WHAT YOU SHOULD DO
The lines from the top of the records below through the one containing "theorem HandOnly.inUse_eq (h" are to be transcribed exactly, and nothing else is to be added.

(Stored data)
++++++
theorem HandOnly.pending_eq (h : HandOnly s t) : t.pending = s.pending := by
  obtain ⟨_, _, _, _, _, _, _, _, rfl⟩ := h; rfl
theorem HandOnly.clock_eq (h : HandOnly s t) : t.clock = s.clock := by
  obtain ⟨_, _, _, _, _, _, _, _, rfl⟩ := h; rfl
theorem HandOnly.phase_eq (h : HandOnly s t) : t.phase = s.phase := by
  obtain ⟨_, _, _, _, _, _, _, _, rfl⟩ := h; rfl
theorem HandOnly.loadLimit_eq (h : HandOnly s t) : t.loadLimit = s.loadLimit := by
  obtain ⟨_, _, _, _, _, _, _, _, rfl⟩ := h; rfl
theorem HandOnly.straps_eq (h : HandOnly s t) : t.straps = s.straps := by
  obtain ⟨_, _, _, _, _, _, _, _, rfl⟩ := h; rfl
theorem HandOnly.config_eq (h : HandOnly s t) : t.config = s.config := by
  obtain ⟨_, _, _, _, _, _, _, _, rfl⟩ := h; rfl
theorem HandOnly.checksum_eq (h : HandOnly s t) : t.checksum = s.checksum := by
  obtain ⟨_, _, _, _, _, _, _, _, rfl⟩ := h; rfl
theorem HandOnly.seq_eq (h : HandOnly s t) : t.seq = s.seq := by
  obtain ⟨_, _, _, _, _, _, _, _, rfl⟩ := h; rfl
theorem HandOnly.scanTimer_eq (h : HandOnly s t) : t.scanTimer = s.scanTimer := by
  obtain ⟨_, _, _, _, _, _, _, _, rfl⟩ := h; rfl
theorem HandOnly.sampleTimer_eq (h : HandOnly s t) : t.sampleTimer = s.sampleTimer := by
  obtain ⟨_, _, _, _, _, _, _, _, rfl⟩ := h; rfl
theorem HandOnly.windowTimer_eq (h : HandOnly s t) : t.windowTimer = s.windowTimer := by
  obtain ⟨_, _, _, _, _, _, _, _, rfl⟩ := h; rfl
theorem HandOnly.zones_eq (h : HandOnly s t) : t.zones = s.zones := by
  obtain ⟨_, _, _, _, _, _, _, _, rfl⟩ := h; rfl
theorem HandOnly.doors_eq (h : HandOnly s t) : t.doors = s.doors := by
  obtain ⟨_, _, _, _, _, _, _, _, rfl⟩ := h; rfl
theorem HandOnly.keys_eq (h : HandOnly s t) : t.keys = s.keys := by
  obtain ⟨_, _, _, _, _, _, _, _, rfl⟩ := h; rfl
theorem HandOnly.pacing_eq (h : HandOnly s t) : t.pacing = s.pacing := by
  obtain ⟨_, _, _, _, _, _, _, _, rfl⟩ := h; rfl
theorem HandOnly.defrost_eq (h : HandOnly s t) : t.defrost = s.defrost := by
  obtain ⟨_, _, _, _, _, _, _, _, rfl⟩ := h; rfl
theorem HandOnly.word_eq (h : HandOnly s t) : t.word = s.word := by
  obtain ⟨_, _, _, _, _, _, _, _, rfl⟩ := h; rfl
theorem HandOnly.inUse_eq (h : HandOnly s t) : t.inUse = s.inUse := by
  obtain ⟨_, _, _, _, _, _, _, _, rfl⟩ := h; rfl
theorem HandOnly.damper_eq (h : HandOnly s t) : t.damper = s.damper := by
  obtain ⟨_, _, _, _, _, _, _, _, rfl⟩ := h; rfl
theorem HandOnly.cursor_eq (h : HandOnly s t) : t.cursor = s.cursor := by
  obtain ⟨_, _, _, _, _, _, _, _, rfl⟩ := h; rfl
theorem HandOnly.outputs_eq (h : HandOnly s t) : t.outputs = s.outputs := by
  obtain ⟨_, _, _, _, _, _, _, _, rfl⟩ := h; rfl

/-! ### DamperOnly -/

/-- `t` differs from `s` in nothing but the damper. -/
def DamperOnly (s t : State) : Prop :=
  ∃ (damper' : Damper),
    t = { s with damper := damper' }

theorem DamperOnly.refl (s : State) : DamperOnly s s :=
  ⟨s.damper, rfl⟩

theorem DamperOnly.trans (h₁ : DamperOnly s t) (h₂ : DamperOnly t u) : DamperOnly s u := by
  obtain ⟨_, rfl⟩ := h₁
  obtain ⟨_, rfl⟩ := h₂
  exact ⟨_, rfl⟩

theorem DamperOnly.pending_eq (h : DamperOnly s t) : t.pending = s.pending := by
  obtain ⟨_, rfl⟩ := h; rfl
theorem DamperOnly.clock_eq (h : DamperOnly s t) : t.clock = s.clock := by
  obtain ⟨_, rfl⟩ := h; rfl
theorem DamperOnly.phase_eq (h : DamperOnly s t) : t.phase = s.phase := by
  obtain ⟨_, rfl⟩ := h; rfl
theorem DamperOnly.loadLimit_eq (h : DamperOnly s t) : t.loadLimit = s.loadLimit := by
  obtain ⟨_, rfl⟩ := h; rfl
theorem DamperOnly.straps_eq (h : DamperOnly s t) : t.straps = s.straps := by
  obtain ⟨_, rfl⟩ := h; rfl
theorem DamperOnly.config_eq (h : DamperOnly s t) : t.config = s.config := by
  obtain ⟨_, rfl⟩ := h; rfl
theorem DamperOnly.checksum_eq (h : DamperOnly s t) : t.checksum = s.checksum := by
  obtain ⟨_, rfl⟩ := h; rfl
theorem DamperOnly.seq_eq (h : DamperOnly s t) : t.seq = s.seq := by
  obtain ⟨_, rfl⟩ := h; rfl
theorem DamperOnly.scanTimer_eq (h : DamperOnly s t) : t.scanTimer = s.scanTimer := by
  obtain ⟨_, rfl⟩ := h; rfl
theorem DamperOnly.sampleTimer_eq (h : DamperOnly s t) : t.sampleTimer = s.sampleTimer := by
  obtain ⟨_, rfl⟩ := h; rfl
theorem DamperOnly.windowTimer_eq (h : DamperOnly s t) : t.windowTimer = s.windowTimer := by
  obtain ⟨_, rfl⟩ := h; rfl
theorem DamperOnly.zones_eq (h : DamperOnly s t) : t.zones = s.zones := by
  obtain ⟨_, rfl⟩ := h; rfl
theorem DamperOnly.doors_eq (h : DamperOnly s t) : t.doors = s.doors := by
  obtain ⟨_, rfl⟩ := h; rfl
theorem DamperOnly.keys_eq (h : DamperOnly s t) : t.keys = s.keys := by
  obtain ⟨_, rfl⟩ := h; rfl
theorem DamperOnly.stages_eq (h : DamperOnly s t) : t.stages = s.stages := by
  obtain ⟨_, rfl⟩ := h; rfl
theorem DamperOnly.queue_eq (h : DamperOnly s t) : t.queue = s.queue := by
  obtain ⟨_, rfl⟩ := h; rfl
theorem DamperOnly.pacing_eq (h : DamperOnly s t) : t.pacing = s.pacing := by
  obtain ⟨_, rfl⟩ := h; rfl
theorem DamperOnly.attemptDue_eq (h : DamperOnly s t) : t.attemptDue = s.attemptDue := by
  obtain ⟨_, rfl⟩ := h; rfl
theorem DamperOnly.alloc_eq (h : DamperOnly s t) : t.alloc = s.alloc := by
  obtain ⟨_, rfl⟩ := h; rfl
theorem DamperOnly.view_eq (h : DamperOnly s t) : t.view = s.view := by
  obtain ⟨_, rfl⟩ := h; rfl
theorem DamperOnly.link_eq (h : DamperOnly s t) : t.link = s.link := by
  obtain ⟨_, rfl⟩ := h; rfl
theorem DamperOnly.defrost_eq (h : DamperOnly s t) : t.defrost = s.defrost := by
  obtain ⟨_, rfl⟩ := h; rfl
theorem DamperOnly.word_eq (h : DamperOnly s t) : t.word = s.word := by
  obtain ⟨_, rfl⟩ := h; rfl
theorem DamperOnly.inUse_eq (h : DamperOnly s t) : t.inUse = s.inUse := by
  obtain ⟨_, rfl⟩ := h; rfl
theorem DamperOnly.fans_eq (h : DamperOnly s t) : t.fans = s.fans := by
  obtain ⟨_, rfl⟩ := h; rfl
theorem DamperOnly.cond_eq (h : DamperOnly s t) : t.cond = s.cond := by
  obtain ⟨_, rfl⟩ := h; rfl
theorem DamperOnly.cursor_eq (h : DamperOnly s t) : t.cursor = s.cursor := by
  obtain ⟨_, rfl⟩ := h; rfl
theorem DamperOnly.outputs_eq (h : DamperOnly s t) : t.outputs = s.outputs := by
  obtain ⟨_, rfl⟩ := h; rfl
++++++
SOLUTION
theorem HandOnly.pending_eq (h : HandOnly s t) : t.pending = s.pending := by
  obtain ⟨_, _, _, _, _, _, _, _, rfl⟩ := h; rfl
theorem HandOnly.clock_eq (h : HandOnly s t) : t.clock = s.clock := by
  obtain ⟨_, _, _, _, _, _, _, _, rfl⟩ := h; rfl
theorem HandOnly.phase_eq (h : HandOnly s t) : t.phase = s.phase := by
  obtain ⟨_, _, _, _, _, _, _, _, rfl⟩ := h; rfl
theorem HandOnly.loadLimit_eq (h : HandOnly s t) : t.loadLimit = s.loadLimit := by
  obtain ⟨_, _, _, _, _, _, _, _, rfl⟩ := h; rfl
theorem HandOnly.straps_eq (h : HandOnly s t) : t.straps = s.straps := by
  obtain ⟨_, _, _, _, _, _, _, _, rfl⟩ := h; rfl
theorem HandOnly.config_eq (h : HandOnly s t) : t.config = s.config := by
  obtain ⟨_, _, _, _, _, _, _, _, rfl⟩ := h; rfl
theorem HandOnly.checksum_eq (h : HandOnly s t) : t.checksum = s.checksum := by
  obtain ⟨_, _, _, _, _, _, _, _, rfl⟩ := h; rfl
theorem HandOnly.seq_eq (h : HandOnly s t) : t.seq = s.seq := by
  obtain ⟨_, _, _, _, _, _, _, _, rfl⟩ := h; rfl
theorem HandOnly.scanTimer_eq (h : HandOnly s t) : t.scanTimer = s.scanTimer := by
  obtain ⟨_, _, _, _, _, _, _, _, rfl⟩ := h; rfl
theorem HandOnly.sampleTimer_eq (h : HandOnly s t) : t.sampleTimer = s.sampleTimer := by
  obtain ⟨_, _, _, _, _, _, _, _, rfl⟩ := h; rfl
theorem HandOnly.windowTimer_eq (h : HandOnly s t) : t.windowTimer = s.windowTimer := by
  obtain ⟨_, _, _, _, _, _, _, _, rfl⟩ := h; rfl
theorem HandOnly.zones_eq (h : HandOnly s t) : t.zones = s.zones := by
  obtain ⟨_, _, _, _, _, _, _, _, rfl⟩ := h; rfl
theorem HandOnly.doors_eq (h : HandOnly s t) : t.doors = s.doors := by
  obtain ⟨_, _, _, _, _, _, _, _, rfl⟩ := h; rfl
theorem HandOnly.keys_eq (h : HandOnly s t) : t.keys = s.keys := by
  obtain ⟨_, _, _, _, _, _, _, _, rfl⟩ := h; rfl
theorem HandOnly.pacing_eq (h : HandOnly s t) : t.pacing = s.pacing := by
  obtain ⟨_, _, _, _, _, _, _, _, rfl⟩ := h; rfl
theorem HandOnly.defrost_eq (h : HandOnly s t) : t.defrost = s.defrost := by
  obtain ⟨_, _, _, _, _, _, _, _, rfl⟩ := h; rfl
theorem HandOnly.word_eq (h : HandOnly s t) : t.word = s.word := by
  obtain ⟨_, _, _, _, _, _, _, _, rfl⟩ := h; rfl
theorem HandOnly.inUse_eq (h : HandOnly s t) : t.inUse = s.inUse := by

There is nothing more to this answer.